SAIPAN, CNMI (Marianas Variety, Dec. 15) – Another noteworthy film has come from New Zealand after the smashing success of Peter Jackson’s "Lord of the Rings" trilogy — but this one is not as huge, nor does it have a multi-million dollar budget, though it does carry enough comedic weight to make waves of its own.

"Samoan Wedding," after reaching number one at the box office in New Zealand and grossing over $3 million in its first week during its launch last March, opens on Guam today at the Guam Megaplex Theaters and on Saipan at Hollywood Theaters on January 19th.

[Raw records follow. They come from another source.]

-- ==== Sys2Proof/Machine/Mem.lean ====
section
/-! DEFINITION. Memory: windows and their wrap (R66), translation and the physical map (R70, R71), die caches with dirty masks,
poison and the undo log (R86, R87, R330, R348), held lines and read sets of speculative tasks (R325, R326), ACC deltas (R316),
the atomics (R164, R165), and reading and writing the bytes of a location (R64). -/

namespace Sys2Proof.Machine

/-! ### Windows -/

/-- R14, R26: a window of a tile; one of index at or above NWIN has size 0. -/
def Tile.window (t : Tile) (w : Nat) : Window := t.windows.getD w ⟨0, 0⟩

/-- R66: the SPM address of a byte of a window; none in a window of size 0. -/
def Window.addr (w : Window) (off : Nat) : Option Nat :=
  if w.size = 0 then none else some (w.base + wrapWindow (off % 2 ^ 64) w.size)

/-- R66: the SPM addresses of n bytes of a window. -/
def Window.addrs (w : Window) (off n : Nat) : List (Option Nat) := (List.range n).map (fun i => w.addr (off + i))

/-- Reads SPM bytes; a byte of a window of size 0 reads as zero (R66). -/
def Tile.readSpm (t : Tile) (as : List (Option Nat)) : List Byte :=
  as.map (fun a => match a with | some x => readByte t.spm x | none => 0)

/-- R239: notes a write to SPM bytes: a valid latch that was loaded from one of them is cleared at the end of the cycle. -/
def Mx.note (m : Mx) (as : List (Option Nat)) : Mx :=
  let hit := fun (x : Latch) => x.lv && as.any (fun a => a.isSome && x.src.contains a)
  { m with staleA := m.staleA || hit m.a, staleB := m.staleB || hit m.b }

/-- Writes SPM bytes; a byte of a window of size 0 is discarded (R66). -/
def Tile.writeSpm (t : Tile) (ps : List (Option Nat × Byte)) : Tile :=
  { t with spm := ps.foldl (fun m p => match p.1 with | some x => writeByte m x p.2 | none => m) t.spm,
           mx := t.mx.note (ps.map (·.1)) }

/-- Bytes read at addresses, each of which a write may replace by its own, as `pick` says (R240, R260). -/
def mixBytes (src : List (Option Nat)) (bs : List Byte) (ps : List (Option Nat × Byte)) (pick : Nat → Bool) : List Byte :=
  bs.zipIdx.map (fun b => match src.getD b.2 none with
    | none => b.1
    | some a => if pick a then ((ps.reverse.find? (fun p => p.1 == some a)).map (·.2)).getD b.1 else b.1)

/-- The same for rows of bytes, whose addresses follow one another. -/
def mixRows (src : List (Option Nat)) (ps : List (Option Nat × Byte)) (pick : Nat → Bool) : List (List Byte) → List (List Byte)
  | [] => []
  | r :: rs => mixBytes src r ps pick :: mixRows (src.drop r.length) ps pick rs

/-- R240: a write by an agent outside the tile may be read in place of an operand's bytes, data and scales, chosen per byte. -/
def Latch.mix (x : Latch) (ps : List (Option Nat × Byte)) (pick : Nat → Bool) : Latch :=
  { x with rows := mixRows x.src ps pick x.rows, scales := mixRows (x.src.drop (x.rows.map List.length).sum) ps pick x.scales }

/-- R260: a write by an agent outside the tile in the issue cycle of an rload may be read in its place, chosen per byte. -/
def AccPending.mix (p : AccPending) (now : Nat) (ps : List (Option Nat × Byte)) (pick : Nat → Bool) : AccPending :=
  match p with
  | .rload d as bs issued due => if issued = now then .rload d as (mixBytes as bs ps pick) issued due else p
  | p => p

/-- R240, R260: a write from outside the tile into the bytes of matrix operations inside their read span, and of an rload. -/
def Tile.writeOutside (t : Tile) (now free : Nat) (ps : List (Option Nat × Byte)) : Tile :=
  let pick := fun (a : Nat) => Config.choice (free + a)
  let flights := t.mx.flights.map (fun (f : MxFlight) =>
    if now ≤ f.spanEnd ∧ f.bytes.any (fun a => ps.any (fun p => p.1 == some a)) then
      { f with a := if bit f.word 4 then f.a else f.a.mix ps pick, b := if bit f.word 5 then f.b else f.b.mix ps pick }
    else f)
  let pend := t.vu.accPend.map (fun p => p.mix now ps pick)
  Tile.writeSpm { t with mx := { t.mx with flights := flights }, vu := { t.vu with accPend := pend } } ps

/-- R68: a tile holds a live task of a context. -/
def State.liveFor (s : State) (c l : Nat) : Bool := (s.tile l).live && !(s.tile l).fenced && (s.tile l).owner.any (fun o => o.1 == c)

/-- The context and task of a tile; context 0 where it has none. -/
def State.ctxOf (s : State) (l : Nat) : Nat := match (s.tile l).owner with | some o => o.1 | none => 0

/-! ### Tasks -/

/-- A task of a context by its identity. -/
def Context.task? (x : Context) (uid : Nat) : Option Task := x.tasks.find? (fun t => t.uid == uid)

/-- Changes a task of a context. -/
def Context.modTask (x : Context) (uid : Nat) (f : Task → Task) : Context :=
  { x with tasks := x.tasks.map (fun t => if t.uid = uid then f t else t) }

/-- The task on a tile. -/
def State.taskOn (s : State) (l : Nat) : Option Task :=
  match (s.tile l).owner with
  | some o => (s.ctx o.1).task? o.2
  | none => none

/-- The task is over. -/
def TaskState.over (x : TaskState) : Bool := x == .retired || x == .aborted

/-- R325, R327: a task is speculative until it commits; after 8 aborts it runs as though SPEC were 0. -/
def Task.speculating (t : Task) : Bool := t.spec && !t.committed && decide (t.aborts < 8)
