/-- Starts an access that has no fixed latency: it is performed later, and its value returns no earlier than R163 gives for an unloaded
network (R163, R285). -/
def lsPush (i : Iss) (s : State) (sel : Word) (op : AccessOp) (loc : Loc) (p : Option ResPort) (m : Option (Fin 64)) : State :=
  let due := s.nextDue
  i.modStrand s.bump (fun st =>
    let st := match m with | some n => st.dropMapped n | none => st
    st.pushAccess
      { id := 0, pc := st.pc, op := op, loc := loc, path := selPath sel, home := false, port := p, map := m, rel := false,
        acq := false, handle := selHandle sel, countsLd := op.returns, countsSt := !op.returns, performed := false,
        value := 0, due := due, ret := s.cycle + selLatency sel })

/-- An access to the tile's own windows is performed in its issue cycle; one that comes after an rsave of its own bundle is performed after
the rsave, and its latency counts from there (R260; DESIGN CHOICE, entry 29). -/
def Iss.localNow (i : Iss) (s : State) (sel : Word) : Bool := decide (selSpace sel = 0) && !(i.tile s).rsaveInFlight i.k

/-- Starts a scalar or vector load (R162, R163). A local one is performed in its issue cycle. -/
def lsLoad (n : Nat) (sg : Bool) (p : ResPort) (i : Iss) (s : State) : State :=
  let st := i.strand s
  let sel := st.opw 0x200
  let loc := selLoc (i.tile s) i.l sel i.t.toNat
  let m := if n = 128 then none else mapTarget (st.opw 0x205)
  if i.localNow s sel then
    let s := s.forceBefore i.l i.k st.nextId
    match s.loadLoc i.l i.k st.nextId loc n with
    | (s, .ok bs) => i.modStrand s (fun st => (st.deliverLocal (s.cycle + latLs) p m (loadValue n sg bs)).addLocal s.cycle (s.cycle + latLs))
    | (s, .error _) => s
  else lsPush i s sel (.load n sg) loc (some p) m

/-- Starts a store: it enters the store buffer (R77, R162). -/
def lsStore (n : Nat) (i : Iss) (s : State) : State :=
  let st := i.strand s
  let sel := st.opw 0x200
  let loc := selLoc (i.tile s) i.l sel i.t.toNat
  let data := if n = 128 then st.opnd 0x203 else (st.opw 0x201).setWidth 1024
  let due := s.nextDue
  (i.modStrand s.bump (fun st => st.pushStore st.pc loc n data (selHandle sel) false (selSpace sel == 1) due)).noteStore i.l i.k (s.byteIds loc n)

/-- What comes before a local atomic or scatter is performed: also the stores that its own bundle has put into the store buffer from a lower
slot (R73, R78, R201). -/
def Iss.clearAll (i : Iss) (s : State) : State := s.forceStores i.l i.k (i.strand s).nextId

/-- Performs a local atomic in its issue cycle (R78). -/
def localAtomic (i : Iss) (s : State) (op : AccessOp) (loc : Loc) : State × Vec :=
  let s := i.clearAll s
  let a : Access :=
    { id := (i.strand s).nextId, pc := (i.strand s).pc, op := op, loc := loc, path := .peer, home := false, port := none,
      map := none, rel := false, acq := false, handle := none, countsLd := false, countsSt := false, performed := false,
      value := 0, due := 0, ret := 0 }
  match s.doAccess i.l i.k a with
  | (s, .ok v) => (s, v)
  | (s, .error _) => (s, 0)

/-- Starts an atomic with a result (R163, R164). -/
def lsAtomic (o : AtomicOp) (i : Iss) (s : State) : State :=
  let st := i.strand s
  let sel := st.opw 0x200
  let loc := selLoc (i.tile s) i.l sel i.t.toNat
  let op := AccessOp.atomic o (st.opw 0x201) (st.opw 0x202)
  let m := mapTarget (st.opw 0x205)
  let s := s.noteStore i.l i.k (s.byteIds loc 8)
  if i.localNow s sel then
    let r := localAtomic i s op loc
    i.modStrand r.1 (fun st => (st.deliverLocal (s.cycle + latLsa) .lsRes m r.2).addLocal s.cycle (s.cycle + latLsa))
  else lsPush i s sel op loc (some .lsRes) m

/-- Starts an aacc (R165). -/
def lsAcc (i : Iss) (s : State) : State :=
  let st := i.strand s
  let sel := st.opw 0x200
  let loc := selLoc (i.tile s) i.l sel i.t.toNat
  let ty := ((i.tile s).aaccType sel).getD .i64
  let op := AccessOp.accumulate ty (st.opw 0x201)
  let s := s.noteStore i.l i.k (s.byteIds loc ty.width)
  if i.localNow s sel then (localAtomic i s op loc).1 else lsPush i s sel op loc none none

/-- The locations of the enabled lanes. -/
def laneLocs (w : Nat) (i : Iss) (s : State) : List (Nat × Loc) :=
  let st := i.strand s
  (lsLanes w i.v (st.opw 0x201) (st.opw 0x202)).map (fun p => (p.1, selLoc (i.tile s) i.l (st.opw 0x200) p.2))

/-- Starts a gather (R201); with every lane disabled it reads nothing (DESIGN CHOICE, entry 30). -/
def lsGather (w : Nat) (i : Iss) (s : State) : State :=
  let st := i.strand s
  let sel := st.opw 0x200
  let op := AccessOp.gather w (laneLocs w i s)
  if i.localNow s sel then
    let s := s.forceBefore i.l i.k st.nextId
    match s.gatherLanes i.l i.k st.nextId w (laneLocs w i s) with
    | (s, .ok vs) =>
      i.modStrand s (fun st => (st.flyAt (s.cycle + latVg) .lsVres (resV (ofLanes w ((List.range (1024 / w)).map (fun j => mget vs j 0))))).addLocal s.cycle
        (s.cycle + latVg))
    | (s, .error _) => s
  else
    let loc := ((laneLocs w i s).headD (0, .window i.l 0 0)).2
    lsPush i s sel op loc (some .lsVres) none

/-- The bytes of the enabled lanes, as R178 compares them. -/
def laneIds (w : Nat) (i : Iss) (s : State) : List ByteId := (laneLocs w i s).flatMap (fun p => s.byteIds p.2 (w / 8))

/-- Starts a scatter: its lanes are performed at home, in ascending order (R201); with every lane disabled it
writes nothing (DESIGN CHOICE, entry 30). -/
def lsScatter (w : Nat) (i : Iss) (s : State) : State :=
  let st := i.strand s
  let sel := st.opw 0x200
  let lanes := laneLocs w i s
  let s := s.noteStore i.l i.k (laneIds w i s)
  if i.localNow s sel then
    let s := i.clearAll s
    i.modStrand (s.scatterLanes i.l w (st.opnd 0x203) lanes).1 (fun st => { st with lsBusy := s.cycle + latVsc })
  else
    let loc := (lanes.headD (0, .window i.l 0 0)).2
    lsPush i s sel (.scatter w lanes (st.opnd 0x203)) loc none none

/-- Starts a scatter-add (R201); it is local (R202). -/
def lsScatterAdd (ty : AccType) (i : Iss) (s : State) : State :=
  let st := i.strand s
  let w := 8 * ty.width
  let sel := st.opw 0x200
  let s := s.noteStore i.l i.k (laneIds w i s)
  let win := (i.tile s).window (selIdx sel)
  let lanes := (lsLanes w i.v (st.opw 0x201) (st.opw 0x202)).map (fun p => (p.1, win.addrs p.2 ty.width))
  if i.localNow s sel then
    let s := i.clearAll s
    i.modStrand (s.modTile i.l (fun t => scatterAdd t ty (st.opnd 0x203) lanes)) (fun st => { st with lsBusy := s.cycle + latVsc })
  else lsPush i s sel (.scatterAdd ty lanes (st.opnd 0x203)) (.window i.l (selIdx sel) 0) none none
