/-! ### Launch records (R29 to R32, R299) -/

/-- Word i of a record. -/
def LaunchRec.w (r : LaunchRec) (i : Nat) : Word := r.ws.getD i 0
/-- NREG. -/
def LaunchRec.nreg (r : LaunchRec) : Nat := field (r.w 0) 23 19
/-- NWIN. -/
def LaunchRec.nwin (r : LaunchRec) : Nat := field (r.w 0) 18 15
/-- GANG. -/
def LaunchRec.gang (r : LaunchRec) : Bool := bit (r.w 0) 10
/-- GW. -/
def LaunchRec.gw (r : LaunchRec) : Nat := field (r.w 6) 47 42
/-- GH. -/
def LaunchRec.gh (r : LaunchRec) : Nat := field (r.w 6) 41 36
/-- TASKID. -/
def LaunchRec.taskid (r : LaunchRec) : Nat := field (r.w 2) 63 32
/-- A window of the record. -/
def LaunchRec.window (r : LaunchRec) (i : Nat) : Window := ⟨field (r.w (8 + i)) 50 32, field (r.w (8 + i)) 19 0⟩
/-- Word j of region record k. -/
def LaunchRec.reg (r : LaunchRec) (k j : Nat) : Word := r.table.getD (4 + 4 * k + j) 0
/-- The windows below NWIN. -/
def LaunchRec.windows (r : LaunchRec) : List Window := (List.range r.nwin).map r.window

/-- A region of the record, as accepted (R31, R314). -/
def LaunchRec.region (r : LaunchRec) (k : Nat) : Region :=
  let m := r.reg k 2
  { base := field (r.reg k 0) 47 0, extent := field (r.reg k 1) 47 0, mode := field m 63 60, acct := field m 59 56,
    stageIn := bit m 55, stageOut := bit m 54, weevil := bit m 53, lazyMap := bit m 52, pinned := bit m 51,
    win := field m 50 48, est := 0, closed := false, ending := false, ended := false, windowRead := false, staged := [], due := 0 }

/-- The regions of a record. -/
def LaunchRec.regions (r : LaunchRec) : List Region := (List.range r.nreg).map r.region

/-- An entry of the schedule (R299). -/
def schedEntry (a b : Word) : SchedEntry :=
  { ph := field a 63 56, cyc := field a 55 40, src := field a 39 29, dst := field a 28 18, big := bit a 15, win := field b 50 48,
    off := field b 18 0 }

/-- NENT of a schedule. -/
def LaunchRec.nent (r : LaunchRec) : Nat := field (r.sched.headD 0) 12 0

/-- The schedule of a record; empty where it names none. -/
def LaunchRec.schedule (r : LaunchRec) : List SchedEntry :=
  if r.sched.isEmpty then []
  else (List.range r.nent).map (fun i => schedEntry (r.sched.getD (4 + 2 * i) 0) (r.sched.getD (5 + 2 * i) 0))

/-- Every pair of a list, the earlier first, satisfies a test. -/
def allPairs {α : Type} (f : α → α → Bool) : List α → Bool
  | [] => true
  | a :: r => r.all (f a) && allPairs f r

/-- R30: no ground for LAUNCH_FORMAT in the record itself. -/
def LaunchRec.recordOk (r : LaunchRec) : Bool :=
  let z := fun (i hi lo : Nat) => decide (field (r.w i) hi lo = 0)
  z 0 31 24 && z 0 9 0 && z 2 31 0 && z 3 63 48 && z 4 63 48 && z 5 63 48 && z 6 35 30 && z 6 23 0 && z 7 63 48 &&
  (List.range 8).all (fun i => z (8 + i) 63 51 && z (8 + i) 31 20) &&
  decide (r.nreg ≤ 16) && decide (r.nwin ≤ 8) &&
  decide (field (r.w 4) 47 32 ≤ 2047) && decide (field (r.w 4) 31 16 ≤ 2047) && decide (field (r.w 4) 15 0 ≤ 2047) &&
  decide ((r.w 5).toNat % 64 = 0) && (!r.gang || decide ((r.w 7).toNat % 64 = 0)) &&
  r.windows.all (fun w => decide (w.base + w.size ≤ 524288) && decide (w.base % 64 = 0) && decide (w.size % 64 = 0)) &&
  allPairs (fun a b => !overlap (a.base, a.size) (b.base, b.size)) r.windows &&
  (List.range 8).all (fun i => decide (i < r.nwin) || r.w (8 + i) == 0) &&
  (r.gang || (r.w 6 == 0 && r.w 7 == 0)) &&
  (!r.gang || (decide (1 ≤ r.gw) && decide (r.gw ≤ 40) && decide (1 ≤ r.gh) && decide (r.gh ≤ 40) && !bit (r.w 0) 11))

/-- R31: the header's reserved fields are zero. -/
def LaunchRec.headerOk (r : LaunchRec) : Bool :=
  decide (field (r.table.headD 0) 31 0 = 0) && ((r.table.drop 1).take 3).all (· == 0)

/-- R299: no ground for LAUNCH_FORMAT in the schedule. -/
def LaunchRec.schedOk (r : LaunchRec) : Bool :=
  r.sched.isEmpty ||
  (decide (field (r.sched.headD 0) 31 13 = 0) && ((r.sched.drop 1).take 3).all (· == 0) && decide (1 ≤ r.nent) &&
   decide (r.nent ≤ 4096) &&
   (List.range r.nent).all (fun i =>
     let a := r.sched.getD (4 + 2 * i) 0
     let b := r.sched.getD (5 + 2 * i) 0
     decide (field a 17 16 = 0) && decide (field a 14 0 = 0) && decide (field b 63 51 = 0) && decide (field b 47 19 = 0) &&
     decide (field a 63 56 ≠ 255) && decide (field a 39 29 < r.gw * r.gh) && decide (field a 28 18 < r.gw * r.gh) &&
     decide (field b 18 0 % 64 = 0)))

/-- R352: every WEEVIL record starts at and covers whole 16 MiB blocks. -/
def LaunchRec.weevilsOk (r : LaunchRec) : Bool :=
  r.regions.all (fun g => !g.weevil || (decide (g.base % 2 ^ 24 = 0) && decide (g.extent % 2 ^ 24 = 0)))

/-- R32: the cases of LAUNCH_REGION that the spec gives for every record. -/
def LaunchRec.regionsOk (r : LaunchRec) : Bool :=
  let rs := r.regions
  (List.range r.nreg).all (fun k =>
    let g := r.region k
    let width := if g.acct = 0 ∨ g.acct = 2 then 4 else 8
    decide (g.mode ≤ 3) && decide (g.acct ≤ 3) && (decide (g.acct = 0) || decide (g.mode = 3)) &&
    decide (0 < g.extent) && decide (g.base + g.extent ≤ 2 ^ 48) &&
    !(g.stageIn && (g.mode == 1 || g.mode == 3)) && !(g.stageOut && g.mode == 0) &&
    !(g.stageOut && g.mode == 3 && !(decide (g.base % width = 0) && decide (g.extent % width = 0))) &&
    !((g.stageIn || g.stageOut) && (decide (r.nwin ≤ g.win) || decide ((r.window g.win).size < g.extent))) &&
    !(g.lazyMap && (g.pinned || g.stageIn || g.stageOut)) && !(g.weevil && g.lazyMap) &&
    decide (field (r.reg k 0) 63 48 = 0) && decide (field (r.reg k 1) 63 48 = 0) && decide (field (r.reg k 2) 47 2 = 0) &&
    r.reg k 3 == 0) &&
  allPairs (fun a b => !overlap (a.base, a.extent) (b.base, b.extent) || (a.mode == 0 && b.mode == 0)) rs

/-- The words of the region table that a record names (R31). -/
def LaunchRec.tableLength (r : LaunchRec) : Nat := 4 + 4 * r.nreg

/-- The words of the schedule that a record names (R299), as far as its header is known. -/
def LaunchRec.schedLength (r : LaunchRec) : Nat :=
  if !r.gang || field (r.w 7) 47 0 = 0 then 0 else if r.sched.isEmpty then 1 else 4 + 2 * r.nent

/-- R34: the address of the next word to read of a record at an address: the record from its GEN on, its table, its schedule; none where
all is read. -/
def LaunchRec.nextWord (r : LaunchRec) (addr : Nat) : Option Nat :=
  if r.ws.length < 24 then some (addr + 8 * r.ws.length)
  else if r.table.length < r.tableLength then some (field (r.w 5) 47 0 + 8 * r.table.length)
  else if r.sched.length < r.schedLength then some (field (r.w 7) 47 0 + 8 * r.sched.length)
  else none

/-- Takes the next word of a record. -/
def LaunchRec.put (r : LaunchRec) (w : Word) : LaunchRec :=
  if r.ws.length < 24 then { r with ws := r.ws ++ [w] }
  else if r.table.length < r.tableLength then { r with table := r.table ++ [w] }
  else { r with sched := r.sched ++ [w] }

/-- What a read of a launch record leads to: more to read, the second GEN, or a word that cannot be read. -/
inductive ReadStep where
  | more (r : Reading)
  | whole (gen : Nat)
  | lost
  deriving DecidableEq, Repr

/-- R34: the next read of a launch record, each at its own moment; GEN is read again at the end. -/
def State.readStep (s : State) (c : Nat) (l? : Option Nat) (r : Reading) : State × ReadStep :=
  match s.fetchWord c l? ((r.got.nextWord r.addr).getD r.addr) with
  | (s, none) => (s, .lost)
  | (s, some w) =>
    if (r.got.nextWord r.addr).isSome then (s.bump, .more { r with got := r.got.put w, due := s.nextDue }) else (s, .whole (field w 63 32))

/-! ### Images (R400, R401) -/

/-- The image registered at a base (R399). -/
def Context.image? (x : Context) (base : Nat) : Option Image := x.images.find? (fun i => i.base == base)

/-- The image that a task's CODE selects now: the private one while copy-on-debug is in force (R401, R405). -/
def Context.imageFor (x : Context) (code : Nat) : Option Image :=
  x.image? (((x.replaced.find? (fun p => p.1 == code)).map (·.2)).getD code)

/-! ### Tasks and dependences (R305, R306) -/

/-- The tile that a task holds. -/
def State.onTile (s : State) (c : Nat) (t : Task) : Option Nat := t.ltn.filter (fun l => (s.tile l).owner == some (c, t.uid))

/-- The region records of a task as they stand. -/
def State.regionsOf (s : State) (c : Nat) (t : Task) : List Region :=
  match s.onTile c t with
  | some l => (s.tile l).regions
  | none => t.regions

/-- Changes a task. -/
def State.modTask (s : State) (c uid : Nat) (f : Task → Task) : State := s.modCtx c (fun x => x.modTask uid f)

Set in Auckland, New Zealand, the film, written by James Griffin and Oscar Kightley, is a romantic comedy about four thirty something Samoan buddies, Michael, Sefa, Stanley and Albert, who are forced to clean up their acts and find respectable dates in order to attend their best friend Sione’s wedding.

Marianas Variety was able to catch up with Kightley, an award-winning writer, actor, director and broadcaster, born in Samoa, but raised in New Zealand to share some of his thoughts as a writer and actor on "Samoan Wedding."

"I hope they walk away with a smile at the story of four mates who take a little while to grow up. I’m sure there’s a few of those in Guam and Saipan! Also it’s set in the Samoan community of Auckland and I know that Guam, Saipan and Samoa have ties historically in the Pacific so maybe they’ll walk away with some insight into another Polynesian culture in another corner of the Pacific."

"James and I drew inspiration from people we’ve met or grew up with or hung out with and a big inspiration was the inner city suburb where the film was set."

"Pacific literature through the work of writers like Albert Wendt and Sia Figiel and the many artists from New Zealand is getting a strong hold. I feel that stories from this part of the world will be interesting to lots of people outside the Pacific."

"I guess my writing’s informed by experiences as an immigrant and that’s the perspective that I personally seem to take. Growing up in New Zealand, you also got used to having one culture at home and then stepping into another culture every time you step outside your house. That can have its disadvantages, but also its advantages, so it’s a constant balancing act. It’s fun to explore that in your story telling."

"The breakfast scene where Lani (played by Teuila Blakely) has to make the boys breakfast, but doesn’t give any to her partner Sefa (played by Shimpal Lelisi). That was an instance where the director left the cameras running after the point of the scene had been made and we horsed around and it made the cut into the film."